Key words: Anti neutrophil cytoplasmic antibody, Granulomatosis with polyangiitis, Strawberry gingivitis.


Granulomatosis with polyangiitis (GPA) is a rare but potentially life threatening disease which manifests as characteristic gingival lesions where dentists should play an important role in early diagnosis and management. GPA was previously known as Wegener’s Granulomatosis and new terminology was introduced according to the recommendation of  the Boards of Directors of the American College of Rheumatology, the American Society of Nephrology and the European League Against Rheumatism for a shift from honorific eponyms to disease descriptive or etiology- based nomenclature1. GPA is considered as a systemic disease due to small vessel vasculitis but the exact aetiology is yet to be understood. Klinger described this disease as a variant of polyarteritisnodosa in 1931 and Friedrich Wegener described the disease as a separate syndrome for the first time in 1936 using  autopsy findings of a 38 year old man.2 For the second time Wegener reported the disease in 1939. The term ‘Wegener’s Granulomatosis “ was introduced by Godman and Churg in 1954 and at  the same time established the below mentioned  criteria to diagnose the disease :1) granulomas in the upper respiratory tract; 2)necrotising vasculitis;  and 3)glomerulonephritis.3 It has been estimated that the incidence of GPA is 8-10 cases per one million depending on geographic location.  It usually occurs in old age and it has been reported to have a  peak incidence among patients between 64 75 year old.4,5; There is no gender predilection among reported cases of GPA.6 GPA has a wide spectrum of clinical presentation where respiratory system and kidneys are most commonly affected.
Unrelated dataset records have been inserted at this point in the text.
/-- A thread: its context (R38) and what its core and launch keep about it. -/
structure Thread where
  /-- Package core index: 8 × package cluster index + `cix` (R150). -/
  core : Nat := 0
  /-- Context number within the core (R163). -/
  num : Nat := 0
  /-- Generation of the context slot (R152). -/
  gen : BitVec 10 := 0#10
  /-- Register blocks: the allocation is 8 × this (R19, R33). -/
  blocks : Nat := 1
  regs : Vector Reg 64 := Vector.replicate 64 {}
  /-- Ring handles k0 to k7: an index into the cluster ring table (R24). -/
  rings : Vector (Option (BitVec 6)) 8 := Vector.replicate 8 none
  /-- Queue registers q0 to q3: the physical queue each is bound to (R22, R174). -/
  qb : Vector (Option (BitVec 6)) 4 := Vector.replicate 4 none
  tix : Word := 0#32
  tcnt : Word := 1#32
  lid : Word := 0#32
  grank : Word := 0#32
  gsize : Word := 0#32
  fctl : Word := 0#32
  tctl : Word := 0#32
  rngs : Word := 0x6D2B79F5#32
  path : DWord := 0#64
  tcause : Word := 0#32
  tepc : DWord := 0#64
  tval : DWord := 0#64
  tprog : Word := 0#32
  tvec : DWord := 0#64
  svec : DWord := Config.svec
  sscratch : DWord := 0#64
  /-- Write filter S (R273). -/
  wfilter : BitVec 512 := 0#512
  /-- Horizon HT (R273). -/
  ht : DWord := 0#64
  /-- Address-space number (R288). -/
  asn : BitVec 16 := 0#16
  /-- Address of the next bundle. -/
  pc : DWord := 0#64
  /-- The next bundle is reached by a control transfer (R63), not in sequence. -/
  landed : Bool := true
  life : Life := .running
  park : Option Park := none
  /-- Wake-pending mark (R36). -/
  wake : Bool := false
  /-- Debug-halted mark (R157). -/
  halted : Bool := false
  /-- Step mark (R158). -/
  stepMark : Bool := false
  /-- A debug halt at a `brk`: its A word, if there is one, and the next bundle (R157). -/
  atBrk : Bool := false
  /-- That `brk` stands in a pair. -/
  brkPair : Bool := false
  /-- Kill-pending flag of a spilled context (R181, R196). -/
  killPend : Bool := false
  /-- The alternate mark of a spilled context (R182). -/
  alternate : Bool := false
  /-- The spill engine has still to write the flags byte of a spilled context's record anew (R179, R181, R196). -/
  reflag : Bool := false
  /-- The time of suspension, in ticks, which orders spills (R179). -/
  suspAt : Nat := 0
  /-- Where a faulted context that is spilled goes on once it is refilled (R197). -/
  resumeAt : Option DWord := none
  /-- A spilled context whose launch has resumed and that has not been read back yet (R179). -/
  wanted : Bool := false
  kept : Option Kept := none
  /-- An `ldm` or `stm` that has been interrupted (R128). -/
  xfer : Option Xfer := none
  /-- Cycles left of a `pause` (R136). -/
  pauseLeft : Nat := 0
  /-- The formed group of which the thread is a member, in its cluster's table (R229). -/
  gid : Option Nat := none
  /-- Group operations issued since it joined (R232). -/
  gops : Nat := 0
  /-- Launched from a launch with debug enabled is a property of the launch; this is the fault record of
  a faulted thread (R147). -/
  frec : Option FaultRef := none
  /-- A kind-1 record of this thread that its die holds pending (R302). -/
  recPend : Bool := false
  /-- A boot thread: fetch and data untranslated (R360). -/
  boot : Bool := false
  /-- A boot thread that is a receiver (R363). -/
  receiver : Bool := false
  /-- Bundles issued in the quantum (R336). -/
  qcount : Nat := 0
  /-- The thread has ended its quantum (R336). -/
  qended : Bool := false
  /-- Its next bundle is the operation that ended the quantum, which performs at the boundary (R337). -/
  qop : Bool := false
  /-- Store buffer of a deterministic thread: physical byte addresses and bytes, rising (R126). -/
  sbuf : List Host.Cell := []
  /-- Sectors of global memory that one buffered instruction has written whole (R125). -/
  swhole : List Nat := []
  /-- The translations that buffered stores hold, by home line: the page through which the latest store to it went, with
  its size code, and whether a shootdown has removed the translation since (R126, R298). -/
  slines : List (Nat × BitVec 41 × Nat × Bool) := []
  /-- Slot of the commit area (R338). -/
  slot : Nat := 0
  /-- Loads that have missed and have not performed yet, oldest first (R284). -/
  loads : List LateLoad := []
  /-- A thread started from an entry that inherits a join block: the stub that it has still to push, once its core's deque
  has room (R187, R194). -/
  owed : Option Entry := none
  /-- A wait whose watch the full table of its slice has not taken: the ticks of its next Chime (R135, R370). -/
  pollAt : Option Nat := none
  deriving DecidableEq, Repr, Inhabited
Because of this variation, the concept of limited GPA (wegener’s) was introduced to describe the locoregionally affected disease.

Case Report

A 68 year old lady presented to the Oral Medicine clinic ,University Dental Hospital, complaining a gingival  over growth and bleeding from gingiva. The history of the gingival overgrowth as revealed by the patient had been to commence from a papilla of a lower tooth which has gradually expanded in to buccal,palatal and lingual gingivae. However, there was no involvement of other oral soft tissues. Although the patient has sought medical and dental advice for her condition several times, it had progressed despite the treatments she underwent. Finally a general practitioner referred her to the Oral Medicine clinic at the University hospital. At the initial presentation to the Oral Medicine clinic, the patient was suffering from reddish gingival over growth with bleeding from gingival tissues(Figure 1) and  difficult to eat due to bleeding and pain. On examination she had enlarged cervical lymph nodes which were tender(Figure 2). Basic periodontal examination revealed code 3 as the highest code despite the severe bleeding observed during probing.  She was on regular medication for hypertension and dyslipidaemia. Patient was admitted to the University Dental Hospital ward for investigations and management of her condition. On admission she was febrile but there were no other significant signs or symptoms indicative of other systemic illnesses.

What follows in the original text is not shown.